Input material START
section
variable (s : State) (n : Nat) (f : Slot → Slot)
@[simp] theorem State.updSlotRaw_pending : (s.updSlotRaw n f).pending = s.pending := rfl
@[simp] theorem State.updSlotRaw_out : (s.updSlotRaw n f).out = s.out := rfl
@[simp] theorem State.updSlotRaw_freeCtr : (s.updSlotRaw n f).freeCtr = s.freeCtr := rfl
@[simp] theorem State.updSlotRaw_rackTime : (s.updSlotRaw n f).rackTime = s.rackTime := rfl
@[simp] theorem State.updSlotRaw_heldBack : (s.updSlotRaw n f).heldBack = s.heldBack := rfl
@[simp] theorem State.updSlotRaw_rtimeSeen : (s.updSlotRaw n f).rtimeSeen = s.rtimeSeen := rfl
@[simp] theorem State.updSlotRaw_regs : (s.updSlotRaw n f).regs = s.regs := rfl
@[simp] theorem State.updSlotRaw_latch : (s.updSlotRaw n f).latch = s.latch := rfl
@[simp] theorem State.updSlotRaw_heldLow : (s.updSlotRaw n f).heldLow = s.heldLow := rfl
@[simp] theorem State.updSlotRaw_cores : (s.updSlotRaw n f).cores = s.cores := rfl
@[simp] theorem State.updSlotRaw_barriers : (s.updSlotRaw n f).barriers = s.barriers := rfl
@[simp] theorem State.updSlotRaw_wings : (s.updSlotRaw n f).wings = s.wings := rfl
@[simp] theorem State.updSlotRaw_cellar : (s.updSlotRaw n f).cellar = s.cellar := rfl
@[simp] theorem State.updSlotRaw_cel : (s.updSlotRaw n f).cel = s.cel := rfl
@[simp] theorem State.updSlotRaw_table : (s.updSlotRaw n f).table = s.table := rfl
@[simp] theorem State.updSlotRaw_kv : (s.updSlotRaw n f).kv = s.kv := rfl
@[simp] theorem State.updSlotRaw_clients : (s.updSlotRaw n f).clients = s.clients := rfl
@[simp] theorem State.updSlotRaw_cliChanges : (s.updSlotRaw n f).cliChanges = s.cliChanges := rfl
@[simp] theorem State.updSlotRaw_porches : (s.updSlotRaw n f).porches = s.porches := rfl
@[simp] theorem State.updSlotRaw_accepted : (s.updSlotRaw n f).accepted = s.accepted := rfl
@[simp] theorem State.updSlotRaw_rings : (s.updSlotRaw n f).rings = s.rings := rfl
@[simp] theorem State.updSlotRaw_porchTurn : (s.updSlotRaw n f).porchTurn = s.porchTurn := rfl
@[simp] theorem State.updSlotRaw_resultTurn : (s.updSlotRaw n f).resultTurn = s.resultTurn := rfl
@[simp] theorem State.updSlotRaw_deferred : (s.updSlotRaw n f).deferred = s.deferred := rfl
@[simp] theorem State.updSlotRaw_promptReady : (s.updSlotRaw n f).promptReady = s.promptReady := rfl
@[simp] theorem State.updSlotRaw_moved : (s.updSlotRaw n f).moved = s.moved := rfl
@[simp] theorem State.updSlotRaw_movedFailed : (s.updSlotRaw n f).movedFailed = s.movedFailed := rfl
@[simp] theorem State.updSlotRaw_resumed : (s.updSlotRaw n f).resumed = s.resumed := rfl
@[simp] theorem State.updSlotRaw_resumeFailed : (s.updSlotRaw n f).resumeFailed = s.resumeFailed := rfl
@[simp] theorem State.updSlotRaw_slots : (s.updSlotRaw n f).slots = SMap.upd Slot.evicted s.slots n f := rfl
@[simp] theorem State.updSlotRaw_seated : (s.updSlotRaw n f).seated = s.seated := rfl
@[simp] theorem State.updSlotRaw_ptbSteps : (s.updSlotRaw n f).ptbSteps = s.ptbSteps := rfl
@[simp] theorem State.updSlotRaw_staged : (s.updSlotRaw n f).staged = s.staged := rfl
@[simp] theorem State.updSlotRaw_step : (s.updSlotRaw n f).step = s.step := rfl
@[simp] theorem State.updSlotRaw_pair : (s.updSlotRaw n f).pair = s.pair := rfl
@[simp] theorem State.updSlotRaw_lanes : (s.updSlotRaw n f).lanes = s.lanes := rfl
@[simp] theorem State.updSlotRaw_power : (s.updSlotRaw n f).power = s.power := rfl
@[simp] theorem State.updSlotRaw_mgmt : (s.updSlotRaw n f).mgmt = s.mgmt := rfl
@[simp] theorem State.updSlotRaw_kept : (s.updSlotRaw n f).kept = s.kept := rfl
@[simp] theorem State.updSlotRaw_kind : (s.updSlotRaw n f).kind = s.kind := rfl
@[simp] theorem State.updSlotRaw_sweepRound : (s.updSlotRaw n f).sweepRound = s.sweepRound := rfl
@[simp] theorem State.updSlotRaw_stewards : (s.updSlotRaw n f).stewards = s.stewards := rfl
@[simp] theorem State.updSlotRaw_pcie : (s.updSlotRaw n f).pcie = s.pcie := rfl
@[simp] theorem State.updSlotRaw_pins : (s.updSlotRaw n f).pins = s.pins := rfl
@[simp] theorem State.updSlotRaw_fab : (s.updSlotRaw n f).fab = s.fab := rfl
end

section
variable (s : State) (l : Nat) (f : LaneSt → LaneSt)
@[simp] theorem State.updLane_pending : (s.updLane l f).pending = s.pending := rfl
@[simp] theorem State.updLane_out : (s.updLane l f).out = s.out := rfl
@[simp] theorem State.updLane_freeCtr : (s.updLane l f).freeCtr = s.freeCtr := rfl
@[simp] theorem State.updLane_rackTime : (s.updLane l f).rackTime = s.rackTime := rfl
@[simp] theorem State.updLane_heldBack : (s.updLane l f).heldBack = s.heldBack := rfl
@[simp] theorem State.updLane_rtimeSeen : (s.updLane l f).rtimeSeen = s.rtimeSeen := rfl
@[simp] theorem State.updLane_regs : (s.updLane l f).regs = s.regs := rfl
@[simp] theorem State.updLane_latch : (s.updLane l f).latch = s.latch := rfl
@[simp] theorem State.updLane_heldLow : (s.updLane l f).heldLow = s.heldLow := rfl
@[simp] theorem State.updLane_cores : (s.updLane l f).cores = s.cores := rfl
@[simp] theorem State.updLane_barriers : (s.updLane l f).barriers = s.barriers := rfl
@[simp] theorem State.updLane_wings : (s.updLane l f).wings = s.wings := rfl
@[simp] theorem State.updLane_cellar : (s.updLane l f).cellar = s.cellar := rfl
@[simp] theorem State.updLane_cel : (s.updLane l f).cel = s.cel := rfl
@[simp] theorem State.updLane_table : (s.updLane l f).table = s.table := rfl
@[simp] theorem State.updLane_kv : (s.updLane l f).kv = s.kv := rfl
@[simp] theorem State.updLane_clients : (s.updLane l f).clients = s.clients := rfl
@[simp] theorem State.updLane_cliChanges : (s.updLane l f).cliChanges = s.cliChanges := rfl
@[simp] theorem State.updLane_porches : (s.updLane l f).porches = s.porches := rfl
@[simp] theorem State.updLane_accepted : (s.updLane l f).accepted = s.accepted := rfl
@[simp] theorem State.updLane_rings : (s.updLane l f).rings = s.rings := rfl
@[simp] theorem State.updLane_porchTurn : (s.updLane l f).porchTurn = s.porchTurn := rfl
@[simp] theorem State.updLane_resultTurn : (s.updLane l f).resultTurn = s.resultTurn := rfl
@[simp] theorem State.updLane_deferred : (s.updLane l f).deferred = s.deferred := rfl
@[simp] theorem State.updLane_promptReady : (s.updLane l f).promptReady = s.promptReady := rfl
@[simp] theorem State.updLane_moved : (s.updLane l f).moved = s.moved := rfl
@[simp] theorem State.updLane_movedFailed : (s.updLane l f).movedFailed = s.movedFailed := rfl
@[simp] theorem State.updLane_resumed : (s.updLane l f).resumed = s.resumed := rfl
@[simp] theorem State.updLane_resumeFailed : (s.updLane l f).resumeFailed = s.resumeFailed := rfl
@[simp] theorem State.updLane_slots : (s.updLane l f).slots = s.slots := rfl
@[simp] theorem State.updLane_seated : (s.updLane l f).seated = s.seated := rfl
@[simp] theorem State.updLane_ptbSteps : (s.updLane l f).ptbSteps = s.ptbSteps := rfl
@[simp] theorem State.updLane_staged : (s.updLane l f).staged = s.staged := rfl
@[simp] theorem State.updLane_step : (s.updLane l f).step = s.step := rfl
@[simp] theorem State.updLane_pair : (s.updLane l f).pair = s.pair := rfl
@[simp] theorem State.updLane_lanes : (s.updLane l f).lanes = SMap.upd LaneSt.reset s.lanes l f := rfl
@[simp] theorem State.updLane_power : (s.updLane l f).power = s.power := rfl
@[simp] theorem State.updLane_mgmt : (s.updLane l f).mgmt = s.mgmt := rfl
@[simp] theorem State.updLane_kept : (s.updLane l f).kept = s.kept := rfl
@[simp] theorem State.updLane_kind : (s.updLane l f).kind = s.kind := rfl
@[simp] theorem State.updLane_sweepRound : (s.updLane l f).sweepRound = s.sweepRound := rfl
@[simp] theorem State.updLane_stewards : (s.updLane l f).stewards = s.stewards := rfl
@[simp] theorem State.updLane_pcie : (s.updLane l f).pcie = s.pcie := rfl
@[simp] theorem State.updLane_pins : (s.updLane l f).pins = s.pins := rfl
@[simp] theorem State.updLane_fab : (s.updLane l f).fab = s.fab := rfl
end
Input material END
- Task objective -
Go line by line through the data above and report each one that holds the string "resultTurn".

- Solution -
@[simp] theorem State.updSlotRaw_resultTurn : (s.updSlotRaw n f).resultTurn = s.resultTurn := rfl
@[simp] theorem State.updLane_resultTurn : (s.updLane l f).resultTurn = s.resultTurn := rfl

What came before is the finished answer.